На стоянке пусто. Он оглядывается, пытаясь распознать свою машину. Черт возьми, видимо, он перепутал вход, пилить ему теперь до другого конца.

Пальцы сжимают в руке ключи. И он смело шагает вперед. Желая поскорее очутиться в салоне автомобиля, потому что стало уж как-то зябко.

Он слышит чужие шаги. За ним идут двое, он это знает. Впрочем, вполне возможно, что не за ним, а куда-то к другой машине, но тишина заполнена лишь шагами, настораживает. Ему нужно идти быстрее.

Он начинает паниковать, потому что люди сзади ускоряют свой шаг вместе с ним. Ключи больно впиваются в кожу. А страх начинает паразитировать, расползаясь по телу.
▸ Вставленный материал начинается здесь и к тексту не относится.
theorem Fabric.wf_submit {f : Fabric} {r : Req} (h : f.wf) (hr : r.id = f.nextId) :
    ({ f with reqs := f.reqs ++ [r], nextId := f.nextId + 1 } : Fabric).wf := by
  refine ⟨?_, fun x hx => ?_⟩
  · show (f.reqs ++ [r]).Pairwise _
    rw [List.pairwise_append]
    refine ⟨h.1, List.pairwise_singleton _ _, fun a ha b hb => ?_⟩
    cases List.mem_singleton.mp hb
    have := h.2 a ha
    omega
  · have hx : x ∈ f.reqs ++ [r] := hx
    show x.id < f.nextId + 1
    obtain hx | hx := List.mem_append.mp hx
    · have := h.2 x hx; omega
    · cases List.mem_singleton.mp hx; omega

/-- Changing requests without their identities. -/
theorem Fabric.wf_map {f : Fabric} {g : Req → Req} (h : f.wf) (hg : ∀ r, (g r).id = r.id) :
    ({ f with reqs := f.reqs.map g } : Fabric).wf := by
  refine ⟨?_, fun x hx => ?_⟩
  · show (f.reqs.map g).Pairwise _
    rw [List.pairwise_map]
    exact h.1.imp fun hab => by rw [hg, hg]; exact hab
  · obtain ⟨y, hy, rfl⟩ := List.mem_map.mp (show x ∈ f.reqs.map g from hx)
    show (g y).id < f.nextId
    rw [hg]; exact h.2 y hy

theorem Fabric.wf_filter {f : Fabric} {p : Req → Bool} (h : f.wf) :
    ({ f with reqs := f.reqs.filter p } : Fabric).wf :=
  ⟨h.1.filter p, fun x hx => h.2 x (List.mem_filter.mp (show x ∈ f.reqs.filter p from hx)).1⟩

/-! ### Being left as it was, from state to state -/

theorem Part.left_refl (p : Part) : p.left s s := by
  cases p <;> simp [Part.left, regsLeft]

theorem Part.left_trans {p : Part} {u : State} (h : p.left s t) (h' : p.left t u) : p.left s u := by
  cases p
  case regs => exact fun x hx hn => (h' x hx hn).trans (h x hx hn)
  case ports => exact fun g => (h' g).trans (h g)
  case events => exact ⟨h'.1.trans h.1, h.2.trans h'.2⟩
  case replicas => exact ⟨h'.1.trans h.1, h'.2.trans h.2⟩
  case pmu => exact ⟨h'.1.trans h.1, fun n => (h'.2 n).trans (h.2 n)⟩
  all_goals exact Eq.trans (b := _) h' h

theorem ChangesOnly.refl : ChangesOnly l s s := fun p _ => p.left_refl

theorem ChangesOnly.trans {u : State} (h : ChangesOnly l s t) (h' : ChangesOnly l t u) : ChangesOnly l s u :=
  fun p hp => Part.left_trans (h p hp) (h' p hp)

theorem ChangesOnly.mono {m : List Part} (h : ChangesOnly m s t) (hl : Covers l m) : ChangesOnly l s t :=
  fun p hp => h p fun hm => hp (hl p hm)

theorem Keep.refl : Keep l s s := fun h => ⟨h, ChangesOnly.refl⟩

theorem Keep.step (h : Keep l a s) (h' : s.wf → t.wf ∧ ChangesOnly l s t) : Keep l a t := fun ha =>
  have hs := h ha
  have ht := h' hs.1
  ⟨ht.1, hs.2.trans ht.2⟩
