theorem keep_corrected (h : Keep l a s) (hl : Covers l [.regs, .errors]) : Keep l a (corrected b s) := by
  unfold corrected
  repeat' first
    | with_reducible assumption | exact hl.mono rfl | with_reducible apply keep_fadd
    | with_reducible apply keep_postError | with_reducible apply keep_ite

theorem msorted_clearRecs {n i : Nat} {m : SMap ErrRec} (h : msorted m = true) : msorted (clearRecs n i m) = true := by
  induction n generalizing i m with
  | zero => exact h
  | succ n ih => exact ih (msorted_mputD h)

theorem mem_clearRecs {n i : Nat} {m : SMap ErrRec} (h : ∀ r ∈ m, r.1 < 64) : ∀ r ∈ clearRecs n i m, r.1 < 64 := by
  induction n generalizing i m with
  | zero => exact h
  | succ n ih =>
    refine ih fun r hr => ?_
    unfold mputD at hr
    split at hr
    · exact h r (mem_merase hr)
    · obtain rfl | hr := mem_mput hr
      · exact Nat.mod_lt _ (by decide)
      · exact h r hr

theorem keep_popErrors (h : Keep l a s) (hl : Covers l [.errors]) : Keep l a (popErrors b s) := by
  unfold popErrors
  refine keep_mk (m := [.errors]) rfl h hl (h15 := fun he => ?_)
  exact ⟨by have := he.1; show _ - _ ≤ 64; omega, msorted_clearRecs he.2.1, mem_clearRecs he.2.2⟩

/-! ### Machine/Fabric.lean -/

theorem keep_submit (h : Keep l a s) (hl : Covers l [.fabric]) : Keep l a (submit b c d e i j s) := by
  unfold submit
  repeat' first
    | with_reducible assumption | exact hl.mono rfl | dsimp only
    | refine keep_mk (m := [.fabric]) rfl ?_ (hl.mono rfl)

theorem keep_submitRead (h : Keep l a s) (hl : Covers l [.fabric]) : Keep l a (submitRead b c d e s) := by
  unfold submitRead
  repeat' first | with_reducible assumption | exact hl.mono rfl | with_reducible apply keep_submit

theorem keep_submitWrite (h : Keep l a s) (hl : Covers l [.fabric]) : Keep l a (submitWrite b c d e s) := by
  unfold submitWrite
  repeat' first | with_reducible assumption | exact hl.mono rfl | with_reducible apply keep_submit

theorem keep_submitData (h : Keep l a s) (hl : Covers l [.fabric]) : Keep l a (submitData b c d e s).1 := by
  unfold submitData
  repeat' first
    | with_reducible assumption | exact hl.mono rfl | with_reducible apply keep_submitWrite
    | with_reducible apply keep_foldl | dsimp only | (intro _; intros)

theorem keep_setReqPort (h : Keep l a s) : Keep l a (setReqPort b c s) :=
  h.quiet (p := .fabric) rfl
    (fun hw => State.wf_of hw id id id id id id id id id (fun hf => Fabric.wf_map hf fun r => by split <;> rfl)
      id id id id id id id)
    fun _ => by
      simp only [Part.left, setReqPort, List.map_map]
      congr 1
      refine List.map_congr_left fun r _ => ?_
      simp only [Function.comp]
      split <;> rfl

theorem keep_tryIssue (h : Keep l a s) : Keep l a (tryIssue b s) := by
  unfold tryIssue
  repeat' first
    | with_reducible assumption | with_reducible apply keep_setReqPort | with_reducible apply keep_count
    | with_reducible apply keep_ite | split

theorem keep_pump (h : Keep l a s) : Keep l a (pump s) := by
  unfold pump
  repeat' first
    | with_reducible assumption | with_reducible apply keep_tryIssue | with_reducible apply keep_ite
    | with_reducible apply keep_foldl | split | dsimp only | (intro _; intros)

theorem keep_dropReq (h : Keep l a s) (hl : Covers l [.fabric]) : Keep l a (dropReq b s) := by
  unfold dropReq
  repeat' first
    | with_reducible assumption | exact hl.mono rfl | dsimp only
    | refine keep_mk (m := [.fabric]) rfl ?_ (hl.mono rfl)

theorem keep_discardReqs (h : Keep l a s) (hl : Covers l [.fabric]) : Keep l a (discardReqs b s) := by
  unfold discardReqs
  repeat' first
    | with_reducible assumption | exact hl.mono rfl | with_reducible apply keep_ite | split | dsimp only
    | refine keep_mk (m := [.fabric]) rfl ?_ (hl.mono rfl)

theorem keep_errResponse (h : Keep l a s) (hl : Covers l [.regs]) : Keep l a (errResponse b s) := by
  unfold errResponse
  repeat' first
    | with_reducible assumption | exact hl.mono rfl | with_reducible apply keep_fset | with_reducible apply keep_count
    | split

theorem keep_quarantineReq (h : Keep l a s) (hl : Covers l [.fabric]) : Keep l a (quarantineReq b c s) := by
  unfold quarantineReq
  repeat' first
    | with_reducible assumption | exact hl.mono rfl | dsimp only
    | refine keep_mk (m := [.fabric]) rfl ?_ (hl.mono rfl)

theorem keep_reissue (h : Keep l a s) (hl : Covers l [.fabric]) : Keep l a (reissue b c s) := by
  unfold reissue
  repeat' first
    | with_reducible assumption | exact hl.mono rfl | with_reducible apply keep_ite | split | dsimp only
    | refine keep_mk (m := [.fabric]) rfl ?_ (hl.mono rfl)

theorem keep_keepReq (h : Keep l a s) (hl : Covers l [.fabric]) : Keep l a (keepReq b s) := by
  unfold keepReq
  repeat' first
    | with_reducible assumption | exact hl.mono rfl | with_reducible apply keep_ite | split | dsimp only
    | refine keep_mk (m := [.fabric]) rfl ?_ (hl.mono rfl)

theorem keep_timeOutReq (h : Keep l a s) (hl : Covers l [.fabric]) : Keep l a (timeOutReq b s).1 := by
  unfold timeOutReq
  repeat' first
    | with_reducible assumption | exact hl.mono rfl | with_reducible apply keep_quarantineReq
    | with_reducible apply keep_reissue | with_reducible apply keep_keepReq | with_reducible apply keep_dropReq
    | with_reducible apply keep_count | with_reducible apply keep_fst_ite | with_reducible apply keep_ite | split

theorem keep_portFault (h : Keep l a s) (hl : Covers l [.regs, .fabric, .errors]) : Keep l a (portFault b s) := by
  unfold portFault
  repeat' first
    | with_reducible assumption | exact hl.mono rfl | with_reducible apply keep_raiseSource
    | with_reducible apply keep_postError | with_reducible apply keep_ite | split | dsimp only
    | refine keep_mk (m := [.fabric]) rfl ?_ (hl.mono rfl)
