theorem keep_execPolicerSelect (h : Keep l a s) (hl : Covers l [.regs, .presses]) :
    KeepOut l a (execPolicerSelect b c s) := by
  unfold execPolicerSelect
  repeat' first
    | with_reducible assumption | exact hl.mono rfl | with_reducible apply keep_selectPolicer
    | with_reducible apply keepOut_ite | with_reducible apply keep_ite | with_reducible apply keepOut_next

end Sys2Proof.Machine
end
Он срывается на бег. Толкается ногами рывок за рывком. Кроссовки громко стучат об асфальт. Он должен убежать. Должен. Обязан. Только ноги подводят его желания. Запинаются прямо перед машиной. А он падает, обскребая ладони. Его хватают. Руки такие цепкие и сильные. Вылитые из стали.

Остается только вопить. Беспомощно вопить, пока не заткнули.

- Помогите! Кто-нибудь, пожалуйста! Кто-нибудь! Умоляю!

Его тащат. Сначала прямо коленями по асфальту. Затем рывком поднимают и перехватывают вокруг пояса.

- Помогите кто-нибудь! - он пытается кричать, но голос пропал.

Ему некого звать на помощь. Некого. Он знает, что они сделают с ним. От этого еще страшнее. Он помнит мокрую вонючую тряпку у носа. Как же истошно это заставляет его надрываться. Как же отчаянно его заставляет кричать осознание, что никто не придет. Никто и никогда не остановит все это. Как бы он ни просил. Как бы он не умолял. И это только начало.

- Пожалуйста! Пожалуйста!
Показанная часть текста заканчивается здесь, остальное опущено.